Health system general hospital bed and ICU bed tipping points
Table 2 outlines the general hospital bed, ICU bed, and ventilator health system tipping points nationally under the different transmission curve scenarios. General hospital bed tipping point varies from 2.8 million number of symptomatic infections if the pandemic is concentrated over 6 months to 8.5 million symptomatic infections if the pandemic is spread over 18 months. On the other hand, ICU bed and ventilators tipping points varies from 121,137 number of symptomatic infections for ICU beds, and 86,156 number of symptomatic infections for ventilator if the pandemic is concentrated over 6 months to 366,777 symptomatic infections for ICU beds and 260,862 for ventilators if the pandemic is spread over 18 months.
Table 2. Hospital bed and ICU bed tipping points.
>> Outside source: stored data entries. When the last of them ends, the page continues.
-- ==== Sys2Proof/Safety.lean ====
section
/-! DEFINITION. The terms in which claims about steps are stated: what counts as a safe run, an issue group that stands at an instruction,
and what an instruction may change. -/

namespace Sys2Proof.Machine

/-! ## Safe runs -/

/-- Memory is in canonical form, so that equal contents are equal lists. -/
def State.memOk (s : State) : Prop := Memory.wf s.mem = true

/-- No context has halted (18 R411). -/
def State.noHalt (s : State) : Prop := ∀ c ∈ s.ctxs, c.2.halted = false

/-! ## An issue group at its instruction (02 R37) -/

/-- The key of the thread in lane `x` of an issue group. -/
def Latch.key (l : Latch) (x : Nat) : Nat := threadKey l.blk (32 * l.sq + x)

/-- Lane `x` of an issue group, with the state before the instruction. -/
def State.laneAt (s : State) (l : Latch) (x : Nat) : Lane := { s := s, k := l.key x, t := s.thr (l.key x), latch := l }

/-- The issue group `l` stands at its instruction and issues it: it has at least one lane, and each of its lanes is a thread of its squad. -/
abbrev State.issues (s : State) (l : Latch) : Prop :=
  s.latch = some l ∧ l.trial = false ∧ l.lanesOf ≠ [] ∧
  ∀ x ∈ l.lanesOf, (tget s.threads (l.key x)).isSome = true ∧ (s.thr (l.key x)).blk = l.blk ∧ (s.thr (l.key x)).sq = l.sq ∧
    (s.thr (l.key x)).lane = x

/-- No lane of the group waits for the predicate of its guard. -/
abbrev State.guardsKnown (s : State) (l : Latch) (g : BitVec 3) : Prop :=
  ∀ x ∈ l.lanesOf, s.pendingPred (l.key x) g.toNat = false

/-- The operands of lane `x` are inside the register allotment, and none waits for an access (18 R401, 19 R422, 02 R39). -/
abbrev State.operandsFit (s : State) (l : Latch) (x : Nat) (os : List Operand) : Prop :=
  firstBounds os (s.thrBlock (s.thr (l.key x))).allot = none ∧ s.operandsReady (l.key x) os = true

/-! ## Frames -/

/-- Only threads, squads, blocks, cores and accesses differ: memory, contexts, grids, quads, dies, caches, the control plane, the clocks and
the management plane are as before. -/
abbrev State.onlyGroup (s t : State) : Prop :=
  t = { s with threads := t.threads, squads := t.squads, blocks := t.blocks, cores := t.cores, accs := t.accs }

/-- Every byte of memory reads as before. -/
def State.sameMem (s t : State) : Prop := ∀ k : Nat, readByte t.mem k = readByte s.mem k

/-- An access without its destinations and the threads whose read waits for them. -/
def Access.noDests (a : Access) : Access := { a with dests := [], waiters := [] }

/-- The accesses in flight are the same, but for destinations that a younger write has taken from them (20 R438). -/
abbrev State.sameAccs (s t : State) : Prop := t.accs.map Access.noDests = s.accs.map Access.noDests

/-- The S and J registers of every squad are as before. -/
abbrev State.sameSquads (s t : State) : Prop := ∀ b n, (t.squad b n).s = (s.squad b n).s ∧ (t.squad b n).j = (s.squad b n).j

/-- What an instruction of the group `l` leaves alone beside its own lanes' threads and S and J registers: every other thread, every block but
for the mark of a swap (12 R316), every access but for superseded destinations, every other core, and everything else the state holds. -/
abbrev State.groupFrame (s t : State) (l : Latch) : Prop :=
  s.onlyGroup t ∧ t.blocks = tmod s.blocks l.blk (fun b => { b with bySwap := false }) ∧ s.sameAccs t ∧
  (∀ k, (∀ x ∈ l.lanesOf, k ≠ l.key x) → t.thr k = s.thr k) ∧ (∀ c, c ≠ l.core → t.core c = s.core c)

/-- The S and J registers of every squad but the group's own are as before. -/
abbrev State.squadFrame (s t : State) (l : Latch) : Prop :=
  ∀ b n, squadKey b n ≠ squadKey l.blk l.sq → (t.squad b n).s = (s.squad b n).s ∧ (t.squad b n).j = (s.squad b n).j

/-- The group's squad stands in the table of squads. -/
abbrev State.squadListed (s : State) (l : Latch) : Prop := (tget s.squads (squadKey l.blk l.sq)).isSome = true

/-- The outcome is a next state. -/
def isNext (o : Host.Outcome State Fault Refusal) : Prop := ∃ t, o = .next t

/-! ## Element instructions: what each reads and computes (05 R107, R108; 07) -/

/-- An instruction that writes one register of its lane or its squad: guard, whether the destination is of the squad, field D, the operands
with their bounds and readiness, the predicates it reads, the value, and whether it advances $srctr (04 R91). -/
structure RegForm where
  g : BitVec 3
  n : Bool
  sq : Bool
  d : BitVec 9
  ops : Thread → List Operand
  preds : List Nat
  val : Lane → Word
  steps : Lane → Bool

/-- Whether an instruction that rounds is under the stochastic mode in a lane. -/
def stepsCounter (rounds : Bool) (w : AluWord) (L : Lane) : Bool := rounds && (fpModeOf L.t.fpmode w.rnd.toNat).rnd == 5

/-- A word of ALU class, with its source B. -/
def RegForm.ofSource (sh : AluShape) (w : AluWord) (b : Lane → Word) (val : LaneIn → Word) : RegForm :=
  { g := w.g, n := w.n, sq := w.sq, d := w.d, ops := aluOperands sh w, preds := sh.preds, val := fun L => val (aluIn w L (b L)),
    steps := stepsCounter sh.rounds w }
/-- A 64-bit or 96-bit word. -/
def RegForm.ofWord (sh : AluShape) (w : AluWord) (val : LaneIn → Word) : RegForm := RegForm.ofSource sh w (aluB w) val
/-- An A32 word with three registers, under a type (R107). -/
def RegForm.ofRegs (sh : AluShape) (w : A32Word) (ty : Nat) (val : LaneIn → Word) : RegForm := RegForm.ofWord sh (a32Alu w ty) val
/-- An A32 word with imm7 as source B (R108). -/
def RegForm.ofImm (sh : AluShape) (w : A32Word) (ty : Nat) (val : LaneIn → Word) : RegForm :=
  RegForm.ofSource { sh with rb := false } (a32Alu w ty) (fun _ => spreadImm ty w.b) val
/-- A copy of a value to the register of field D. -/
def RegForm.ofCopy (w : AluWord) (sq : Bool) (ops : Thread → List Operand) (val : Lane → Word) : RegForm :=
  { g := w.g, n := w.n, sq := sq, d := w.d, ops := ops, preds := [], val := val, steps := fun _ => false }

/-- The element instructions: the A32 forms of Table 5.4, the instructions of Table 7.1 that write one register from the registers of their
own lane, SUBP, the comparisons in mask form (Table 7.5), MOVS (R171), the reads of special registers (R156), and RKSTAT, which gives the
command ids of the quad that are not in flight (R250). -/
def regForm (i : Instr) : Option RegForm :=
  match i with
  | .movA32 w => some (RegForm.ofRegs shapeA w 7 fun i => i.a)
  | .moviI64A32 w => some (RegForm.ofImm { ra := false } w 6 fun i => i.b)
  | .iaddI32A32 w => some (RegForm.ofRegs shapeAB w 4 (intElements (a32Alu w 4) iaddVal))
  | .iaddI32A32Imm w => some (RegForm.ofImm shapeAB w 4 (intElements (a32Alu w 4) iaddVal))
  | .iaddI64A32 w => some (RegForm.ofRegs shapeAB w 6 (intElements (a32Alu w 6) iaddVal))
  | .iaddI64A32Imm w => some (RegForm.ofImm shapeAB w 6 (intElements (a32Alu w 6) iaddVal))
  | .isubI32A32 w => some (RegForm.ofRegs shapeAB w 4 (intElements (a32Alu w 4) isubVal))
  | .isubI64A32 w => some (RegForm.ofRegs shapeAB w 6 (intElements (a32Alu w 6) isubVal))
  | .imulI32A32 w => some (RegForm.ofRegs shapeAB w 4 (intElements (a32Alu w 4) imulVal))
  | .imulI32A32Imm w => some (RegForm.ofImm shapeAB w 4 (intElements (a32Alu w 4) imulVal))
  | .iminI32A32 w => some (RegForm.ofRegs shapeAB w 4 (intElements (a32Alu w 4) fun a b _ => min a b))
  | .imaxI32A32 w => some (RegForm.ofRegs shapeAB w 4 (intElements (a32Alu w 4) fun a b _ => max a b))
  | .andN64A32 w => some (RegForm.ofRegs shapeAB w 7 fun i => i.a &&& i.b)
  | .andN64A32Imm w => some (RegForm.ofImm shapeAB w 7 fun i => i.a &&& i.b)
  | .orN64A32 w => some (RegForm.ofRegs shapeAB w 7 fun i => i.a ||| i.b)
  | .xorN64A32 w => some (RegForm.ofRegs shapeAB w 7 fun i => i.a ^^^ i.b)
  | .shlN32A32Imm w => some (RegForm.ofImm shapeAB w 5 (bitElements (a32Alu w 5) shiftLeft))
  | .shrN32A32Imm w => some (RegForm.ofImm shapeAB w 5 (bitElements (a32Alu w 5) shiftRight))
  | .shraI32A32Imm w => some (RegForm.ofImm shapeAB w 4 (bitElements (a32Alu w 4) shiftArith))
  | .shlN64A32Imm w => some (RegForm.ofImm shapeAB w 7 (bitElements (a32Alu w 7) shiftLeft))
  | .shrN64A32Imm w => some (RegForm.ofImm shapeAB w 7 (bitElements (a32Alu w 7) shiftRight))
  | .faddF32A32 w => some (RegForm.ofRegs shapeFloatAB w 10 (floatElements (a32Alu w 10) faddVal))
  | .fsubF32A32 w => some (RegForm.ofRegs shapeFloatAB w 10 (floatElements (a32Alu w 10) fsubVal))
  | .fmulF32A32 w => some (RegForm.ofRegs shapeFloatAB w 10 (floatElements (a32Alu w 10) fmulVal))
  | .fminF32A32 w => some (RegForm.ofRegs shapeAB w 10 (minMaxValue (a32Alu w 10) false false))
  | .fmaxF32A32 w => some (RegForm.ofRegs shapeAB w 10 (minMaxValue (a32Alu w 10) true false))
  | .faddBf16A32 w => some (RegForm.ofRegs shapeFloatAB w 9 (floatElements (a32Alu w 9) faddVal))
  | .fmulBf16A32 w => some (RegForm.ofRegs shapeFloatAB w 9 (floatElements (a32Alu w 9) fmulVal))
  | .faddF16A32 w => some (RegForm.ofRegs shapeFloatAB w 8 (floatElements (a32Alu w 8) faddVal))
  | .fmulF16A32 w => some (RegForm.ofRegs shapeFloatAB w 8 (floatElements (a32Alu w 8) fmulVal))
  | .iadd w => some (RegForm.ofWord shapeAB w (intElements w iaddVal))
  | .isub w => some (RegForm.ofWord shapeAB w (intElements w isubVal))
  | .imul w => some (RegForm.ofWord shapeAB w (intElements w imulVal))
  | .iadd3 w => some (RegForm.ofWord shapeABC w (intElements w fun a b c => a + b + c))
  | .imulh w => some (RegForm.ofWord shapeAB w (intElements w fun a b _ => a * b / ((2 ^ formatBits w.ty.toNat : Nat) : Int)))
  | .imad w => some (RegForm.ofWord shapeABC w (intElements w fun a b c => a * b + c))
  | .imadw w => some (RegForm.ofWord shapeABC w (imadwValue w))
  | .idiv w => some (RegForm.ofWord shapeAB w (intElements w fun a b _ => quotient w a b))
  | .irem w => some (RegForm.ofWord shapeAB w (intElements w fun a b _ => remainder a b))
  | .imin w => some (RegForm.ofWord shapeAB w (intElements w fun a b _ => min a b))
  | .imax w => some (RegForm.ofWord shapeAB w (intElements w fun a b _ => max a b))
  | .iclamp w => some (RegForm.ofWord shapeABC w (intElements w fun a b c => min (max a b) c))
  | .isad w => some (RegForm.ofWord shapeABC w (intElements w fun a b c => ((a - b).natAbs : Int) + c))
  | .popc w => some (RegForm.ofWord shapeA w (bitElements w fun n a _ => popCount n a))
  | .clz w => some (RegForm.ofWord shapeA w (bitElements w fun n a _ => leadingZeros n a))
  | .ctz w => some (RegForm.ofWord shapeA w (bitElements w fun n a _ => trailingZeros n a))
  | .and w => some (RegForm.ofWord shapeAB w (fun i => i.a &&& i.b))
  | .or w => some (RegForm.ofWord shapeAB w (fun i => i.a ||| i.b))
  | .xor w => some (RegForm.ofWord shapeAB w (fun i => i.a ^^^ i.b))
  | .not w => some (RegForm.ofWord shapeA w (fun i => ~~~i.a))
  | .andn w => some (RegForm.ofWord shapeAB w (fun i => i.a &&& ~~~i.b))
  | .shl w => some (RegForm.ofWord shapeAB w (bitElements w shiftLeft))
  | .shr w => some (RegForm.ofWord shapeAB w (bitElements w shiftRight))
  | .shra w => some (RegForm.ofWord shapeAB w (bitElements w shiftArith))
  | .rotl w => some (RegForm.ofWord shapeAB w (bitElements w rotateLeft))
  | .bfx w => some (RegForm.ofWord shapeAB w (bfxValue w))
  | .bfi w => some (RegForm.ofWord shapeABC w (bfiValue w))
  | .brev w => some (RegForm.ofWord shapeA w (bitElements w fun n a _ => reverseBits n a))
  | .sel w => some (RegForm.ofWord { preds := [w.c.toNat % 8] } w (selValue w))
  | .mov w => some (RegForm.ofWord shapeA w (fun i => i.a))
  | .movi w => some (RegForm.ofWord { ra := false, rb := false, rd := w.c.getLsbD 0 } w (moviValue w))
  | .lea w => some (RegForm.ofWord shapeAB w (leaValue w))
  | .ptrx w => some (RegForm.ofWord { rb := w.c.toNat % 8 == 2 || w.c.toNat % 8 == 3 } w (ptrxValue w))
  | .fadd w => some (RegForm.ofWord shapeFloatAB w (floatElements w faddVal))
  | .fsub w => some (RegForm.ofWord shapeFloatAB w (floatElements w fsubVal))
  | .fmul w => some (RegForm.ofWord shapeFloatAB w (floatElements w fmulVal))
  | .ffma w => some (RegForm.ofWord { rc := true, rounds := true } w (floatElements w ffmaVal))
  | .fmin w => some (RegForm.ofWord shapeAB w (minMaxValue w false false))
  | .fmax w => some (RegForm.ofWord shapeAB w (minMaxValue w true false))
  | .fminn w => some (RegForm.ofWord shapeAB w (minMaxValue w false true))
  | .fmaxn w => some (RegForm.ofWord shapeAB w (minMaxValue w true true))
  | .fclass w => some (RegForm.ofWord shapeA w (fclassValue w))
  | .frnd w => some (RegForm.ofWord shapeFloatA w (frndValue w))
  | .fdot2 w => some (RegForm.ofWord { rc := true, rounds := true } w (fdot2Value w))
  | .frcp w => some (RegForm.ofWord shapeFloatA w (funcValue .rcp w))
  | .frsq w => some (RegForm.ofWord shapeFloatA w (funcValue .rsq w))
  | .fsqrt w => some (RegForm.ofWord shapeFloatA w (funcValue .sqrt w))
  | .fexp2 w => some (RegForm.ofWord shapeFloatA w (funcValue .exp2 w))
  | .flog2 w => some (RegForm.ofWord shapeFloatA w (funcValue .log2 w))
  | .fsin w => some (RegForm.ofWord shapeFloatA w (funcValue .sin w))
  | .fcos w => some (RegForm.ofWord shapeFloatA w (funcValue .cos w))
  | .ftanh w => some (RegForm.ofWord shapeFloatA w (funcValue .tanh w))
  | .cvt w => some (RegForm.ofWord { rb := false, rd := cvtKeeps (w.b.toNat % 32) (w.c.toNat % 32), rounds := cvtRounds w } w (cvtValue w))
  | .cvti w => some (RegForm.ofWord { rb := false, rd := cvtKeeps ((w.lit.getD 0).toNat % 32) ((w.lit.getD 0).toNat / 32 % 32), rounds := cvtiRounds w } w (cvtiValue w))
  | .pack w => some (RegForm.ofWord { rb := !w.c.getLsbD 0 } w (packValue w))
  | .unpack w => some (RegForm.ofWord shapeA w (unpackValue w))
  | .subp w => some (RegForm.ofWord shapeABC w (subpValue w))
  | .icmp w => if w.c.getLsbD 5 then some (RegForm.ofWord shapeAB w fun i => testMask w.ty.toNat (icmpTest w i)) else none
  | .fcmp w => if w.c.getLsbD 5 then some (RegForm.ofWord shapeAB w fun i => testMask w.ty.toNat (fcmpTest w i)) else none
  | .movs w =>
    let dir := w.c.getLsbD 0
    let a := fun t : Thread => fieldName (!dir) w.ind w.a (t.readX w.xs.toNat)
    some (RegForm.ofCopy w dir
      (fun t => [{ field := 0, name := fieldName dir false w.d 0, rd := false, wr := true }, { field := 1, name := a t }])
      fun L => L.s.readReg L.t (a L.t))
  | .rdsr w => some (RegForm.ofCopy w w.sq (fun _ => [destOperand w]) fun L => L.s.special L.t (w.b.toNat % 256))
  | .rdclk w => some (RegForm.ofCopy w w.sq (fun _ => [destOperand w]) fun L => L.s.clk)
  | .rkstat w =>
    some (RegForm.ofCopy w w.sq (fun _ => [destOperand w]) fun L =>
      let busy := (L.s.commandsOn L.block.dquad).filterMap fun c => if c.1.stage.inFlight then some c.2.id else none
      BitVec.ofNat 64 ((List.range 64).foldl (fun m i => if busy.contains i then m else m + 2 ^ i) 0))
  | _ => none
Transmission Curve Scenario | Maximum number of symptomatic that can be accommodated by existing hospital bed capacity | Maximum number of symptomatic that can be accommodated by existing ICU bed capacity |
---|---|---|
6 months | 2,809,221 | 57,749 |
12 months | 5,696,475 | 117,102 |
18 months | 8,505,695.65 | 174,851 |
There is variation in the maximum number of clinical cases that can be absorbed by the general hospital bed and ICU bed capacity across counties. For instance, the general hospital bed tipping point ranged from 11,532 clinical cases in Lamu county to 560,038 clinical cases in Nairobi county, while ICU bed tipping point varied from zero symptomatic cases in 38 counties to 43,116 symptomatic cases in Nairobi county under the 6 month transmission curve scenario. Figs 5 & 6 presents variations in tipping points across the 47 counties under each of the 3 transmission curve scenarios for hospitals and ICU beds respectively.
Discussion
This analysis quantifies the gaps in general hospital bed, ICU bed, and ventilator capacity to absorb the shock of the COVID-19 pandemic in Kenya and highlights the geographical variation in capacity across the 47 Kenyan counties. The analysis finds that while Kenya has no surge capacity for critical care under the 3 transmission scenario’s, there may be some surge capacity for general hospital beds, if other aspects of capacity are discounted. However, hospital beds are an inadequate proxy of hospital capacity and give only a partial view of health system capacity. Rather, it would be ideal to assess capacity in terms of, among others, a comprehensive package of required infrastructure, trained healthcare workers, medical supplies, and governance/institutional arrangements [7]. For instance, while fully functional general hospital and ICU beds are crucial, they are not useful in the absence of an adequate number of trained health workers and/or medical supplies that are required for case management. In the context of COVID-19, capacity to test, contact trace and isolate, and to protect healthcare workers with personal protective equipment (PPE) have been identified as crucial. General gaps in human resources and essential medicines in Kenya have been documented [24]. Unfortunately, granular data on these dimensions of health system capacity was not available, and even the data available are of questionable specificity. For instance, while we obtained data on ICU beds nationally and at county level, we could not obtain data on the functionality and equipment of these ICU’s and hence whether they are fit for purpose. Therefore, the capacity gaps we report are underestimated and it is likely that when all other inputs are considered, the capacity of the Kenyan health system to absorb increased caseloads due to COVID-19 will be significantly lower. For instance, while hospital beds may be available to take additional patients with COVID-19, the existing health workforce shortages cannot accommodate this. Similar challenges have been faced before in Africa. For instance, the 2014–2016 Ebola epidemic overwhelmed the health systems of West African countries [25–28].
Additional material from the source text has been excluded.